TASK GOAL:
In the entries below, the lines from the one with "of that register's" through the one with "exec (.registerWrite (.bar0 0xC000C)" are to be copied exactly; both ends count.

--- RECORDS SUPPLIED ---

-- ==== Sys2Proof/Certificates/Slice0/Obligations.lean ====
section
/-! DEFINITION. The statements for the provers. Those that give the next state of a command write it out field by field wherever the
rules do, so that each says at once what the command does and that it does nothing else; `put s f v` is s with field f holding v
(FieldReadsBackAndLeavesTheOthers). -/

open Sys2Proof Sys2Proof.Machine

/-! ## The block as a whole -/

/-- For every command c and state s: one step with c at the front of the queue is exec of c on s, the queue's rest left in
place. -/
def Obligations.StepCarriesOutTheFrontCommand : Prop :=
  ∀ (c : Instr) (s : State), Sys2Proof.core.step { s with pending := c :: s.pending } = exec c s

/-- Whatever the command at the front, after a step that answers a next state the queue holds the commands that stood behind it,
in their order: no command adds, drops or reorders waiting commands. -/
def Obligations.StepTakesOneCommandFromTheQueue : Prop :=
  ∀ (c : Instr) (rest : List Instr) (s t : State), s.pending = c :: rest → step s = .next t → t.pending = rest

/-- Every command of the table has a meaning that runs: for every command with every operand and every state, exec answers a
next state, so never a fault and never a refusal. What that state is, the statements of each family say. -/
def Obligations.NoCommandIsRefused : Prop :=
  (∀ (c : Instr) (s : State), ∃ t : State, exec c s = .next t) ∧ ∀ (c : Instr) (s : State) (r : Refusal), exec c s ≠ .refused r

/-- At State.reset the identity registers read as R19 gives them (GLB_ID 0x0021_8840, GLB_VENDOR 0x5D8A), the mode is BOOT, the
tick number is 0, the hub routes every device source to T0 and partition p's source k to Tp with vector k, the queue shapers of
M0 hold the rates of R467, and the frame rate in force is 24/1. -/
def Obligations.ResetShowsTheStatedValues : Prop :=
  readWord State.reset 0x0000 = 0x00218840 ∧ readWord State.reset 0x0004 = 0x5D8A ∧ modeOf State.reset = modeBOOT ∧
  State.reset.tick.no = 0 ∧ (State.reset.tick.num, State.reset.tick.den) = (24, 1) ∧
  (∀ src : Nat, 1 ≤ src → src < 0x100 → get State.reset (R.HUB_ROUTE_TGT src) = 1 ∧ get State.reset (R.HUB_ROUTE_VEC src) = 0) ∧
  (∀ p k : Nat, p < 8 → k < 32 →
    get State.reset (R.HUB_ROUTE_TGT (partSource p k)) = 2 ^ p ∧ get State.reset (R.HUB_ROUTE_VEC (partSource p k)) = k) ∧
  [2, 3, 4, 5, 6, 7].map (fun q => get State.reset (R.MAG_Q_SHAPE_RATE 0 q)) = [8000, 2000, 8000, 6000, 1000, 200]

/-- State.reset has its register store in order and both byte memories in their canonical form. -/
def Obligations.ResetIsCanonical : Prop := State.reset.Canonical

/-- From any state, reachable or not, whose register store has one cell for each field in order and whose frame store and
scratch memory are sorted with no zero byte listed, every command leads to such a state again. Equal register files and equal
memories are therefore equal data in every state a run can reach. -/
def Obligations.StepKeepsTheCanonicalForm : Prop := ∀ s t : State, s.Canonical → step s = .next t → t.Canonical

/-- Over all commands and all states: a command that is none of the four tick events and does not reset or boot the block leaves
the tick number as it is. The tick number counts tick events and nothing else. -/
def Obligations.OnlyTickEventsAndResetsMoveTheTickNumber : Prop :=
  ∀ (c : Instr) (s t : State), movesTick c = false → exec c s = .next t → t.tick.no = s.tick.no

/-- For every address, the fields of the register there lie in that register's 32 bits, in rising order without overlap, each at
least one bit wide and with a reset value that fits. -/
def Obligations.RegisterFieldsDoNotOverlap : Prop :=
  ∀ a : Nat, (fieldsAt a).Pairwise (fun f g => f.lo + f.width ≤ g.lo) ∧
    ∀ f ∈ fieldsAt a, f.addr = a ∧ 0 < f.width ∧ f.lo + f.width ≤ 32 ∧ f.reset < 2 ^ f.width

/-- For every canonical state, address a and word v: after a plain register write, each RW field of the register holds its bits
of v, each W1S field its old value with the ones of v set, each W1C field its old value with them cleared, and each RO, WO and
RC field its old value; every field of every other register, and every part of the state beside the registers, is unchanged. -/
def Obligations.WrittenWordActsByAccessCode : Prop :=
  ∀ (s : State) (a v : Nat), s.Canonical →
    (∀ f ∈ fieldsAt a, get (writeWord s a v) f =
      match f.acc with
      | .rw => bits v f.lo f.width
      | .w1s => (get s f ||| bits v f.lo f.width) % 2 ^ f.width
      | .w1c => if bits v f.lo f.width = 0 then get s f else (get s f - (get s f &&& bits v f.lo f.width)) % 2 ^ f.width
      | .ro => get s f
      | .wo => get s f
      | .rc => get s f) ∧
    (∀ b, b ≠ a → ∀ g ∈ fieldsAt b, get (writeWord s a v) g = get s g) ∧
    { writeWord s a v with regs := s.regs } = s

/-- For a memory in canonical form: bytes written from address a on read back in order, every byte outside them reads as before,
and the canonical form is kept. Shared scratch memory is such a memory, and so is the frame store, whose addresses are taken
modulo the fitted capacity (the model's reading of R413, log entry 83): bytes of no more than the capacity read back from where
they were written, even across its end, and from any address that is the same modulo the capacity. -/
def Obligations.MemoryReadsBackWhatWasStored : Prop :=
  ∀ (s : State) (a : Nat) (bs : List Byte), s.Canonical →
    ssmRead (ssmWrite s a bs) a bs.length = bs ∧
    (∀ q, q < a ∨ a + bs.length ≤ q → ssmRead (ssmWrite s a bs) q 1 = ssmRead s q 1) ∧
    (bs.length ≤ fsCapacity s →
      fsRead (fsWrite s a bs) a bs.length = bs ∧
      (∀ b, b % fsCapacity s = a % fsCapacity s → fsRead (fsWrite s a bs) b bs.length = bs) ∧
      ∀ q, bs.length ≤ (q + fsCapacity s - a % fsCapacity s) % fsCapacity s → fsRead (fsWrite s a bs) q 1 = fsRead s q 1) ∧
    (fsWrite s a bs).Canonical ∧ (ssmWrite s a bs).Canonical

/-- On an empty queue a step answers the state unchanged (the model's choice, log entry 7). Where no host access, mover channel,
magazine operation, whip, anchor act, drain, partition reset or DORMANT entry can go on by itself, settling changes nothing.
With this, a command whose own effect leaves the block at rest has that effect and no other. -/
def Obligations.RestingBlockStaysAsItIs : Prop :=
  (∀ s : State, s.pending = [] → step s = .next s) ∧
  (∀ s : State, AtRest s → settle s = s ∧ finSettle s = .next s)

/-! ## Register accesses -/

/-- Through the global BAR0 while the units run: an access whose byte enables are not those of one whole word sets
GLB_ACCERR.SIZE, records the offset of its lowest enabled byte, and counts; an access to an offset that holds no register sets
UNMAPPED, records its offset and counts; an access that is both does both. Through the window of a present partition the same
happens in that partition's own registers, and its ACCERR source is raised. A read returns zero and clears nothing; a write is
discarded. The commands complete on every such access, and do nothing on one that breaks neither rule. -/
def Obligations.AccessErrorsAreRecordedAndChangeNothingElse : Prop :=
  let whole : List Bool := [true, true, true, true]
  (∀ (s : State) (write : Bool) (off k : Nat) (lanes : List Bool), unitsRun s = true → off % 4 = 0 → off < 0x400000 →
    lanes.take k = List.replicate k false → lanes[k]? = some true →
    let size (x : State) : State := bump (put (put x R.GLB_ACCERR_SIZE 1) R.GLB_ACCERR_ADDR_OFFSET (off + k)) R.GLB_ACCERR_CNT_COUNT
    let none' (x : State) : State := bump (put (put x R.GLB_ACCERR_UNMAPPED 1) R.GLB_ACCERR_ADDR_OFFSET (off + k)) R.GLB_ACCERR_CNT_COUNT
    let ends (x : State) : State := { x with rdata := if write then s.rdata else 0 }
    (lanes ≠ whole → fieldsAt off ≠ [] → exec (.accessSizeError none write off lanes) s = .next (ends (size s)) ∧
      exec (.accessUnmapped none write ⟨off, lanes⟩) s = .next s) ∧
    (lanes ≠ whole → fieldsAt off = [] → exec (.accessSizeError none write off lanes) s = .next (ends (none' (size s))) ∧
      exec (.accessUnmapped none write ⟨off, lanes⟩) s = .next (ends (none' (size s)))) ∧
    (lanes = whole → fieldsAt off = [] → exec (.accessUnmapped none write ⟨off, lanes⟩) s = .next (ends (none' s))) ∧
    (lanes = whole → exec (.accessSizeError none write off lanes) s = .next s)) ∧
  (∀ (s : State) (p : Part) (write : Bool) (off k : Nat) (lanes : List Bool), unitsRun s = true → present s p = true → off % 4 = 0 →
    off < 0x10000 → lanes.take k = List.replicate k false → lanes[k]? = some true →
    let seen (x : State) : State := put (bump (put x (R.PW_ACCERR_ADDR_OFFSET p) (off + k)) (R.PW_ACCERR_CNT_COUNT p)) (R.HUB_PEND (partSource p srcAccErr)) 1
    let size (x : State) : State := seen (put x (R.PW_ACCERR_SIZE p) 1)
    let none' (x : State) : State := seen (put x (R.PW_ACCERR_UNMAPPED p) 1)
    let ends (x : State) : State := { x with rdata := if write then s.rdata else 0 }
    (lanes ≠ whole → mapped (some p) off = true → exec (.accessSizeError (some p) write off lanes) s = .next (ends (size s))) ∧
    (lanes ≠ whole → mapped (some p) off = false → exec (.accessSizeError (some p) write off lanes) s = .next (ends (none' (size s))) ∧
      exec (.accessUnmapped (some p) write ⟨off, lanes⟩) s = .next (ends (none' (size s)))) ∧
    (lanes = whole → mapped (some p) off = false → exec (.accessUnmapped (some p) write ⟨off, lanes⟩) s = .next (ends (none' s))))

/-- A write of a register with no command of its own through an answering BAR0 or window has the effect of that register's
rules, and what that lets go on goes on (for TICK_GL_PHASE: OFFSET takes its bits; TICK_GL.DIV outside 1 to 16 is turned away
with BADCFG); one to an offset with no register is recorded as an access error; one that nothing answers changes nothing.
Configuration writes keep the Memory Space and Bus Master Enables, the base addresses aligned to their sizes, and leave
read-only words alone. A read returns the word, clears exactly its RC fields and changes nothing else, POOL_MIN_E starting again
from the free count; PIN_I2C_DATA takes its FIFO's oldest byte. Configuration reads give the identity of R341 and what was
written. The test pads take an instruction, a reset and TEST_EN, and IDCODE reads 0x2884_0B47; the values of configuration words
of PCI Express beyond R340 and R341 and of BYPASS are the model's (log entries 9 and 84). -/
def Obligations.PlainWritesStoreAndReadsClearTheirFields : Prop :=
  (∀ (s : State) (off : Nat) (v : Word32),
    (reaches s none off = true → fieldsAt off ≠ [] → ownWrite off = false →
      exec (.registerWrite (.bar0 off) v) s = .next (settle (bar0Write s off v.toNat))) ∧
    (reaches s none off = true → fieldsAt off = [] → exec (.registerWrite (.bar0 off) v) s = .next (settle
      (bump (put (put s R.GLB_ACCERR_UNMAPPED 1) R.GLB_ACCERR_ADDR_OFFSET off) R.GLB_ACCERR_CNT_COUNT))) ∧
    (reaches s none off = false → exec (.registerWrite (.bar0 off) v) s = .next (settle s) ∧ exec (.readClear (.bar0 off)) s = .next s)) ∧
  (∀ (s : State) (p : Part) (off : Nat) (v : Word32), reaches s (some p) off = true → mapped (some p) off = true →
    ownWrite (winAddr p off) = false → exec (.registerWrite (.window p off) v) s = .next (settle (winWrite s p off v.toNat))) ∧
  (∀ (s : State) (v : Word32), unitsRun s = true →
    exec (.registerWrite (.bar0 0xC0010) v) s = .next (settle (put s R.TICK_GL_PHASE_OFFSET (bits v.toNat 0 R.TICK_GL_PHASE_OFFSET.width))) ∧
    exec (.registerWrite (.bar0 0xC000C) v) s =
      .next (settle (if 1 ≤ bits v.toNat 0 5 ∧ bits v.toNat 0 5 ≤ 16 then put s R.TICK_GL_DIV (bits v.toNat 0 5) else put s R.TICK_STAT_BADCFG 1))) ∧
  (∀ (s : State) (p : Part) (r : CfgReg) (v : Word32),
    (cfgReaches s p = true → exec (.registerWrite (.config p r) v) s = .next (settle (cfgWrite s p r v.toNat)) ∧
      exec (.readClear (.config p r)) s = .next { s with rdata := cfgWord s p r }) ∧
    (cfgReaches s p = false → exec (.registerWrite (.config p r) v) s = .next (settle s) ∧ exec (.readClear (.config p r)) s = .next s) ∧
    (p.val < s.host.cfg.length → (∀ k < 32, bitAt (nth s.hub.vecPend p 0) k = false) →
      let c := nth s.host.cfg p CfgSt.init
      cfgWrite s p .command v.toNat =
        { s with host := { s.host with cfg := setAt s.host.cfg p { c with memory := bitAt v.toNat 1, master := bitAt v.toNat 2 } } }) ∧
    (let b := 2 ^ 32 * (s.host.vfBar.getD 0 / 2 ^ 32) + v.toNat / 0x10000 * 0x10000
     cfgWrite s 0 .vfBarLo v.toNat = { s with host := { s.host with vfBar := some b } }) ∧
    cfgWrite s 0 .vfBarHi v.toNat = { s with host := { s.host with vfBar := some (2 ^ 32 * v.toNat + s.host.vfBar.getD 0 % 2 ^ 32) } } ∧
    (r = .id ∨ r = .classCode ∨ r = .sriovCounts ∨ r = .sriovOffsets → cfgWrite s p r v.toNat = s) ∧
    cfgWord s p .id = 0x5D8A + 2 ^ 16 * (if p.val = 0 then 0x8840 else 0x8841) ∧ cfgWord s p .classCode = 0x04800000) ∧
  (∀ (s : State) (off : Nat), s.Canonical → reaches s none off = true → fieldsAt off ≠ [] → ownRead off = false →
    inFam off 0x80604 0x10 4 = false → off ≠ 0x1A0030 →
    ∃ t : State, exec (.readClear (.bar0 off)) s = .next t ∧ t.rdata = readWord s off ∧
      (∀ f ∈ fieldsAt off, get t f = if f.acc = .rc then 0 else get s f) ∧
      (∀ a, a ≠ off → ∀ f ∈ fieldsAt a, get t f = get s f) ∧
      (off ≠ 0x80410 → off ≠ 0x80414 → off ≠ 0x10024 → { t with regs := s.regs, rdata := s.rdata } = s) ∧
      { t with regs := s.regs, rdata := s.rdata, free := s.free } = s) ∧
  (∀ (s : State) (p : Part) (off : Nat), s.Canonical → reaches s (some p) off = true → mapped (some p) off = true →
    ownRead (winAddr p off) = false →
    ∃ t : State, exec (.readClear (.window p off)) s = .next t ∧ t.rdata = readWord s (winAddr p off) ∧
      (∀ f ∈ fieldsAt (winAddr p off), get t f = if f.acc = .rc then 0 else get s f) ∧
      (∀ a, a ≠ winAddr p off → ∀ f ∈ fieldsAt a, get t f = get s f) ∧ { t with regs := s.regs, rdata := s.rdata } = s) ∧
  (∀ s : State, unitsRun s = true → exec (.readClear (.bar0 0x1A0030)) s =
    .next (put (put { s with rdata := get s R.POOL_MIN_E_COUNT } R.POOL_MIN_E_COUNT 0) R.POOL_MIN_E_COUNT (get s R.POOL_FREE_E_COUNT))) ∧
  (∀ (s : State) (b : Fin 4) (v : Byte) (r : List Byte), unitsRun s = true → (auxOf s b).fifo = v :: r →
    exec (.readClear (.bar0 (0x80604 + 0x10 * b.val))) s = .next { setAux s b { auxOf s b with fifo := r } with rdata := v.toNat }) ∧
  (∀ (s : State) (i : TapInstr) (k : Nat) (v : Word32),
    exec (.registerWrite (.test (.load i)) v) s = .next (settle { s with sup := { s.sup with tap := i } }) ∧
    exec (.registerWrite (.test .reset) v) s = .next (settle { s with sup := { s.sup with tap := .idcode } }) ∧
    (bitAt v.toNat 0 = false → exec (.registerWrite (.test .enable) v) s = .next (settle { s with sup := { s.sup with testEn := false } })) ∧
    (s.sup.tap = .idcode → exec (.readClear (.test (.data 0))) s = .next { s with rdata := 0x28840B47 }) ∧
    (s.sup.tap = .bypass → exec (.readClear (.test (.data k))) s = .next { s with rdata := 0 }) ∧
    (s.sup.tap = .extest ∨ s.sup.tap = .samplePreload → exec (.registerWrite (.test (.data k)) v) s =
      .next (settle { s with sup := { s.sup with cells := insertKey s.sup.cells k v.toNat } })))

---

TASK ANSWER:
/-- A write of a register with no command of its own through an answering BAR0 or window has the effect of that register's
rules, and what that lets go on goes on (for TICK_GL_PHASE: OFFSET takes its bits; TICK_GL.DIV outside 1 to 16 is turned away
with BADCFG); one to an offset with no register is recorded as an access error; one that nothing answers changes nothing.
Configuration writes keep the Memory Space and Bus Master Enables, the base addresses aligned to their sizes, and leave
read-only words alone. A read returns the word, clears exactly its RC fields and changes nothing else, POOL_MIN_E starting again
from the free count; PIN_I2C_DATA takes its FIFO's oldest byte. Configuration reads give the identity of R341 and what was
written. The test pads take an instruction, a reset and TEST_EN, and IDCODE reads 0x2884_0B47; the values of configuration words
of PCI Express beyond R340 and R341 and of BYPASS are the model's (log entries 9 and 84). -/
def Obligations.PlainWritesStoreAndReadsClearTheirFields : Prop :=
  (∀ (s : State) (off : Nat) (v : Word32),
    (reaches s none off = true → fieldsAt off ≠ [] → ownWrite off = false →
      exec (.registerWrite (.bar0 off) v) s = .next (settle (bar0Write s off v.toNat))) ∧
    (reaches s none off = true → fieldsAt off = [] → exec (.registerWrite (.bar0 off) v) s = .next (settle
      (bump (put (put s R.GLB_ACCERR_UNMAPPED 1) R.GLB_ACCERR_ADDR_OFFSET off) R.GLB_ACCERR_CNT_COUNT))) ∧
    (reaches s none off = false → exec (.registerWrite (.bar0 off) v) s = .next (settle s) ∧ exec (.readClear (.bar0 off)) s = .next s)) ∧
  (∀ (s : State) (p : Part) (off : Nat) (v : Word32), reaches s (some p) off = true → mapped (some p) off = true →
    ownWrite (winAddr p off) = false → exec (.registerWrite (.window p off) v) s = .next (settle (winWrite s p off v.toNat))) ∧
  (∀ (s : State) (v : Word32), unitsRun s = true →
    exec (.registerWrite (.bar0 0xC0010) v) s = .next (settle (put s R.TICK_GL_PHASE_OFFSET (bits v.toNat 0 R.TICK_GL_PHASE_OFFSET.width))) ∧
    exec (.registerWrite (.bar0 0xC000C) v) s =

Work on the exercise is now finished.